The gardening season is in full swing and the nurseries are full of enticing plants. If you have been waiting to add some new trees or replace ones that have outgrown their space, now is the best time to go shopping.
However, “do some research before you buy a tree,” says Tim Kohlhauff, a certified arborist and coordinator for the WSU Spokane County Extension Master Gardener Program. “Some of the biggest problems we see are when people buy a tree on an impulse, and it’s not right for their space.”
If you have your heart set on a particular variety of tree, take the time to study up on its growing requirements. Does it need full sun to flower profusely or can it handle some shade and still produce lots of flowers?
How much water does it need? Many people like paper bark birch or aspen and do not realize that both take a lot of water to do well. In nature, they are found along stream banks where their roots can access extra moisture. When they are planted in our gardens, or more specifically in the middle of the lawn, they often don’t get enough water. “People set their sprinklers to water their lawns but that usually doesn’t get enough water down to the tree roots,” says Kohlhauff. Instead Kohlhauff recommends setting trees on their own system and then running the system so that water gets deep into the soil where the tree roots are. This might mean running them for a couple of hours once a week. If you don’t have a separate system, then lay a hose under the trees and let it run for several hours before moving it to another spot.
Planting a new tree the right way can add years to its life span. Most ornamental trees are sold in pots or wrapped in burlap. When you get your tree home, keep it well-watered until it’s put into the ground.
When you are ready to plant it, dig a dish-shaped hole just a little deeper than the root ball and two to three times its width. If the tree is in a pot, gently remove the tree and set it in the hole. If the tree is wrapped in burlap, set the tree in the hole and gently remove the burlap and any string wrapped around the trunk. Now gently dig into the top of the rootball to find the point where the trunk flares out into the roots.

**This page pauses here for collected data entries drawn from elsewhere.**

/-! ## setCtxW -/

@[simp] theorem setCtxW_cycle (job i : Nat) (w : Word) : (setCtxW s job i w).cycle = s.cycle := rfl
@[simp] theorem setCtxW_mem (job i : Nat) (w : Word) : (setCtxW s job i w).mem = s.mem := rfl
@[simp] theorem setCtxW_behind (job i : Nat) (w : Word) : (setCtxW s job i w).behind = s.behind := rfl
@[simp] theorem setCtxW_ecc (job i : Nat) (w : Word) : (setCtxW s job i w).ecc = s.ecc := rfl
@[simp] theorem setCtxW_lqtail (job i : Nat) (w : Word) : (setCtxW s job i w).lqtail = s.lqtail := rfl
@[simp] theorem setCtxW_lqueue (job i : Nat) (w : Word) : (setCtxW s job i w).lqueue = s.lqueue := rfl
@[simp] theorem setCtxW_launches (job i : Nat) (w : Word) : (setCtxW s job i w).launches = s.launches := rfl
@[simp] theorem setCtxW_units (job i : Nat) (w : Word) : (setCtxW s job i w).units = s.units := rfl
@[simp] theorem setCtxW_crews (job i : Nat) (w : Word) : (setCtxW s job i w).crews = s.crews := rfl
@[simp] theorem setCtxW_lctrs (job i : Nat) (w : Word) : (setCtxW s job i w).lctrs = s.lctrs := rfl
@[simp] theorem setCtxW_cmds (job i : Nat) (w : Word) : (setCtxW s job i w).cmds = s.cmds := rfl
@[simp] theorem setCtxW_klists (job i : Nat) (w : Word) : (setCtxW s job i w).klists = s.klists := rfl
@[simp] theorem setCtxW_hostQ (job i : Nat) (w : Word) : (setCtxW s job i w).hostQ = s.hostQ := rfl
@[simp] theorem setCtxW_graphQ (job i : Nat) (w : Word) : (setCtxW s job i w).graphQ = s.graphQ := rfl
@[simp] theorem setCtxW_colls (job i : Nat) (w : Word) : (setCtxW s job i w).colls = s.colls := rfl
@[simp] theorem setCtxW_graphs (job i : Nat) (w : Word) : (setCtxW s job i w).graphs = s.graphs := rfl
@[simp] theorem setCtxW_walks (job i : Nat) (w : Word) : (setCtxW s job i w).walks = s.walks := rfl
@[simp] theorem setCtxW_phases (job i : Nat) (w : Word) : (setCtxW s job i w).phases = s.phases := rfl
@[simp] theorem setCtxW_faults (job i : Nat) (w : Word) : (setCtxW s job i w).faults = s.faults := rfl
@[simp] theorem setCtxW_vlog (job i : Nat) (w : Word) : (setCtxW s job i w).vlog = s.vlog := rfl
@[simp] theorem setCtxW_vseq (job i : Nat) (w : Word) : (setCtxW s job i w).vseq = s.vseq := rfl
@[simp] theorem setCtxW_vsel (job i : Nat) (w : Word) : (setCtxW s job i w).vsel = s.vsel := rfl
@[simp] theorem setCtxW_waiters (job i : Nat) (w : Word) : (setCtxW s job i w).waiters = s.waiters := rfl
@[simp] theorem setCtxW_fcache (job i : Nat) (w : Word) : (setCtxW s job i w).fcache = s.fcache := rfl
@[simp] theorem setCtxW_lcache (job i : Nat) (w : Word) : (setCtxW s job i w).lcache = s.lcache := rfl
@[simp] theorem setCtxW_tlb (job i : Nat) (w : Word) : (setCtxW s job i w).tlb = s.tlb := rfl
@[simp] theorem setCtxW_rawPend (job i : Nat) (w : Word) : (setCtxW s job i w).rawPend = s.rawPend := rfl
@[simp] theorem setCtxW_xctrs (job i : Nat) (w : Word) : (setCtxW s job i w).xctrs = s.xctrs := rfl
@[simp] theorem setCtxW_swapth (job i : Nat) (w : Word) : (setCtxW s job i w).swapth = s.swapth := rfl
@[simp] theorem setCtxW_compat (job i : Nat) (w : Word) : (setCtxW s job i w).compat = s.compat := rfl
@[simp] theorem setCtxW_compatBy (job i : Nat) (w : Word) : (setCtxW s job i w).compatBy = s.compatBy := rfl
@[simp] theorem setCtxW_cmdSeq (job i : Nat) (w : Word) : (setCtxW s job i w).cmdSeq = s.cmdSeq := rfl
@[simp] theorem setCtxW_sched (job i : Nat) (w : Word) : (setCtxW s job i w).sched = s.sched := rfl
@[simp] theorem setCtxW_part (job i : Nat) (w : Word) : (setCtxW s job i w).part = s.part := rfl
@[simp] theorem setCtxW_deadFibres (job i : Nat) (w : Word) :
    (setCtxW s job i w).deadFibres = s.deadFibres := rfl
@[simp] theorem setCtxW_bootst (job i : Nat) (w : Word) : (setCtxW s job i w).bootst = s.bootst := rfl
@[simp] theorem setCtxW_meas (job i : Nat) (w : Word) : (setCtxW s job i w).meas = s.meas := rfl
@[simp] theorem setCtxW_versions (job i : Nat) (w : Word) : (setCtxW s job i w).versions = s.versions := rfl
@[simp] theorem setCtxW_nonce (job i : Nat) (w : Word) : (setCtxW s job i w).nonce = s.nonce := rfl
@[simp] theorem setCtxW_report (job i : Nat) (w : Word) : (setCtxW s job i w).report = s.report := rfl
@[simp] theorem setCtxW_onModule (job i : Nat) (w : Word) : (setCtxW s job i w).onModule = s.onModule := rfl
@[simp] theorem setCtxW_tokens (job i : Nat) (w : Word) : (setCtxW s job i w).tokens = s.tokens := rfl
@[simp] theorem setCtxW_clocks (job i : Nat) (w : Word) : (setCtxW s job i w).clocks = s.clocks := rfl
@[simp] theorem setCtxW_limit (job i : Nat) (w : Word) : (setCtxW s job i w).limit = s.limit := rfl
@[simp] theorem setCtxW_hostRead (job i : Nat) (w : Word) : (setCtxW s job i w).hostRead = s.hostRead := rfl
@[simp] theorem setCtxW_devRead (job i : Nat) (w : Word) : (setCtxW s job i w).devRead = s.devRead := rfl
@[simp] theorem setCtxW_agenda (job i : Nat) (w : Word) : (setCtxW s job i w).agenda = s.agenda := rfl
@[simp] theorem setCtxW_subj (job i : Nat) (w : Word) : (setCtxW s job i w).subj = s.subj := rfl
@[simp] theorem setCtxW_iss (job i : Nat) (w : Word) : (setCtxW s job i w).iss = s.iss := rfl
@[simp] theorem setCtxW_free (job i : Nat) (w : Word) : (setCtxW s job i w).free = s.free := rfl
@[simp] theorem setCtxW_nextUid (job i : Nat) (w : Word) : (setCtxW s job i w).nextUid = s.nextUid := rfl
@[simp] theorem setCtxW_nextLid (job i : Nat) (w : Word) : (setCtxW s job i w).nextLid = s.nextLid := rfl
@[simp] theorem setCtxW_nextSeq (job i : Nat) (w : Word) : (setCtxW s job i w).nextSeq = s.nextSeq := rfl
@[simp] theorem setCtxW_nextId (job i : Nat) (w : Word) : (setCtxW s job i w).nextId = s.nextId := rfl
@[simp] theorem setCtxW_turn (job i : Nat) (w : Word) : (setCtxW s job i w).turn = s.turn := rfl

/-! ## wr -/

@[simp] theorem wr_cycle (phys : Nat) (data : List Byte) : (wr s phys data).cycle = s.cycle := rfl
@[simp] theorem wr_ecc (phys : Nat) (data : List Byte) : (wr s phys data).ecc = s.ecc := rfl
@[simp] theorem wr_jobs (phys : Nat) (data : List Byte) : (wr s phys data).jobs = s.jobs := rfl
@[simp] theorem wr_lqtail (phys : Nat) (data : List Byte) : (wr s phys data).lqtail = s.lqtail := rfl
@[simp] theorem wr_lqueue (phys : Nat) (data : List Byte) : (wr s phys data).lqueue = s.lqueue := rfl
@[simp] theorem wr_launches (phys : Nat) (data : List Byte) : (wr s phys data).launches = s.launches := rfl
@[simp] theorem wr_units (phys : Nat) (data : List Byte) : (wr s phys data).units = s.units := rfl
@[simp] theorem wr_crews (phys : Nat) (data : List Byte) : (wr s phys data).crews = s.crews := rfl
@[simp] theorem wr_lctrs (phys : Nat) (data : List Byte) : (wr s phys data).lctrs = s.lctrs := rfl
@[simp] theorem wr_cmds (phys : Nat) (data : List Byte) : (wr s phys data).cmds = s.cmds := rfl
@[simp] theorem wr_klists (phys : Nat) (data : List Byte) : (wr s phys data).klists = s.klists := rfl
@[simp] theorem wr_hostQ (phys : Nat) (data : List Byte) : (wr s phys data).hostQ = s.hostQ := rfl
@[simp] theorem wr_graphQ (phys : Nat) (data : List Byte) : (wr s phys data).graphQ = s.graphQ := rfl
@[simp] theorem wr_colls (phys : Nat) (data : List Byte) : (wr s phys data).colls = s.colls := rfl
@[simp] theorem wr_graphs (phys : Nat) (data : List Byte) : (wr s phys data).graphs = s.graphs := rfl
@[simp] theorem wr_walks (phys : Nat) (data : List Byte) : (wr s phys data).walks = s.walks := rfl
@[simp] theorem wr_phases (phys : Nat) (data : List Byte) : (wr s phys data).phases = s.phases := rfl
@[simp] theorem wr_faults (phys : Nat) (data : List Byte) : (wr s phys data).faults = s.faults := rfl
@[simp] theorem wr_vlog (phys : Nat) (data : List Byte) : (wr s phys data).vlog = s.vlog := rfl
@[simp] theorem wr_vseq (phys : Nat) (data : List Byte) : (wr s phys data).vseq = s.vseq := rfl
@[simp] theorem wr_vsel (phys : Nat) (data : List Byte) : (wr s phys data).vsel = s.vsel := rfl
@[simp] theorem wr_waiters (phys : Nat) (data : List Byte) : (wr s phys data).waiters = s.waiters := rfl
@[simp] theorem wr_fcache (phys : Nat) (data : List Byte) : (wr s phys data).fcache = s.fcache := rfl
@[simp] theorem wr_lcache (phys : Nat) (data : List Byte) : (wr s phys data).lcache = s.lcache := rfl
@[simp] theorem wr_tlb (phys : Nat) (data : List Byte) : (wr s phys data).tlb = s.tlb := rfl
@[simp] theorem wr_rawPend (phys : Nat) (data : List Byte) : (wr s phys data).rawPend = s.rawPend := rfl
@[simp] theorem wr_xctrs (phys : Nat) (data : List Byte) : (wr s phys data).xctrs = s.xctrs := rfl
@[simp] theorem wr_swapth (phys : Nat) (data : List Byte) : (wr s phys data).swapth = s.swapth := rfl
@[simp] theorem wr_compat (phys : Nat) (data : List Byte) : (wr s phys data).compat = s.compat := rfl
@[simp] theorem wr_compatBy (phys : Nat) (data : List Byte) : (wr s phys data).compatBy = s.compatBy := rfl
@[simp] theorem wr_cmdSeq (phys : Nat) (data : List Byte) : (wr s phys data).cmdSeq = s.cmdSeq := rfl
@[simp] theorem wr_sched (phys : Nat) (data : List Byte) : (wr s phys data).sched = s.sched := rfl
@[simp] theorem wr_part (phys : Nat) (data : List Byte) : (wr s phys data).part = s.part := rfl
@[simp] theorem wr_deadFibres (phys : Nat) (data : List Byte) :
    (wr s phys data).deadFibres = s.deadFibres := rfl
@[simp] theorem wr_bootst (phys : Nat) (data : List Byte) : (wr s phys data).bootst = s.bootst := rfl
@[simp] theorem wr_meas (phys : Nat) (data : List Byte) : (wr s phys data).meas = s.meas := rfl
@[simp] theorem wr_versions (phys : Nat) (data : List Byte) : (wr s phys data).versions = s.versions := rfl
@[simp] theorem wr_nonce (phys : Nat) (data : List Byte) : (wr s phys data).nonce = s.nonce := rfl
@[simp] theorem wr_report (phys : Nat) (data : List Byte) : (wr s phys data).report = s.report := rfl
@[simp] theorem wr_onModule (phys : Nat) (data : List Byte) : (wr s phys data).onModule = s.onModule := rfl
@[simp] theorem wr_tokens (phys : Nat) (data : List Byte) : (wr s phys data).tokens = s.tokens := rfl
@[simp] theorem wr_clocks (phys : Nat) (data : List Byte) : (wr s phys data).clocks = s.clocks := rfl
@[simp] theorem wr_limit (phys : Nat) (data : List Byte) : (wr s phys data).limit = s.limit := rfl
@[simp] theorem wr_hostRead (phys : Nat) (data : List Byte) : (wr s phys data).hostRead = s.hostRead := rfl
@[simp] theorem wr_devRead (phys : Nat) (data : List Byte) : (wr s phys data).devRead = s.devRead := rfl
@[simp] theorem wr_agenda (phys : Nat) (data : List Byte) : (wr s phys data).agenda = s.agenda := rfl
@[simp] theorem wr_subj (phys : Nat) (data : List Byte) : (wr s phys data).subj = s.subj := rfl
@[simp] theorem wr_iss (phys : Nat) (data : List Byte) : (wr s phys data).iss = s.iss := rfl
@[simp] theorem wr_free (phys : Nat) (data : List Byte) : (wr s phys data).free = s.free := rfl
@[simp] theorem wr_nextUid (phys : Nat) (data : List Byte) : (wr s phys data).nextUid = s.nextUid := rfl
@[simp] theorem wr_nextLid (phys : Nat) (data : List Byte) : (wr s phys data).nextLid = s.nextLid := rfl
@[simp] theorem wr_nextSeq (phys : Nat) (data : List Byte) : (wr s phys data).nextSeq = s.nextSeq := rfl
@[simp] theorem wr_nextId (phys : Nat) (data : List Byte) : (wr s phys data).nextId = s.nextId := rfl
@[simp] theorem wr_turn (phys : Nat) (data : List Byte) : (wr s phys data).turn = s.turn := rfl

“Most trees are planted too deep in their pots at the wholesale nursery because they are easier to handle that way,” Kohlhauff said.
Backfill the hole with the soil you dug out so that the soil level is at the root flare point. Don’t add compost or other amendments as they are actually detrimental to the tree. Water the tree well to settle the soil.
During its first year, water it frequently, especially during the hottest part of the summer.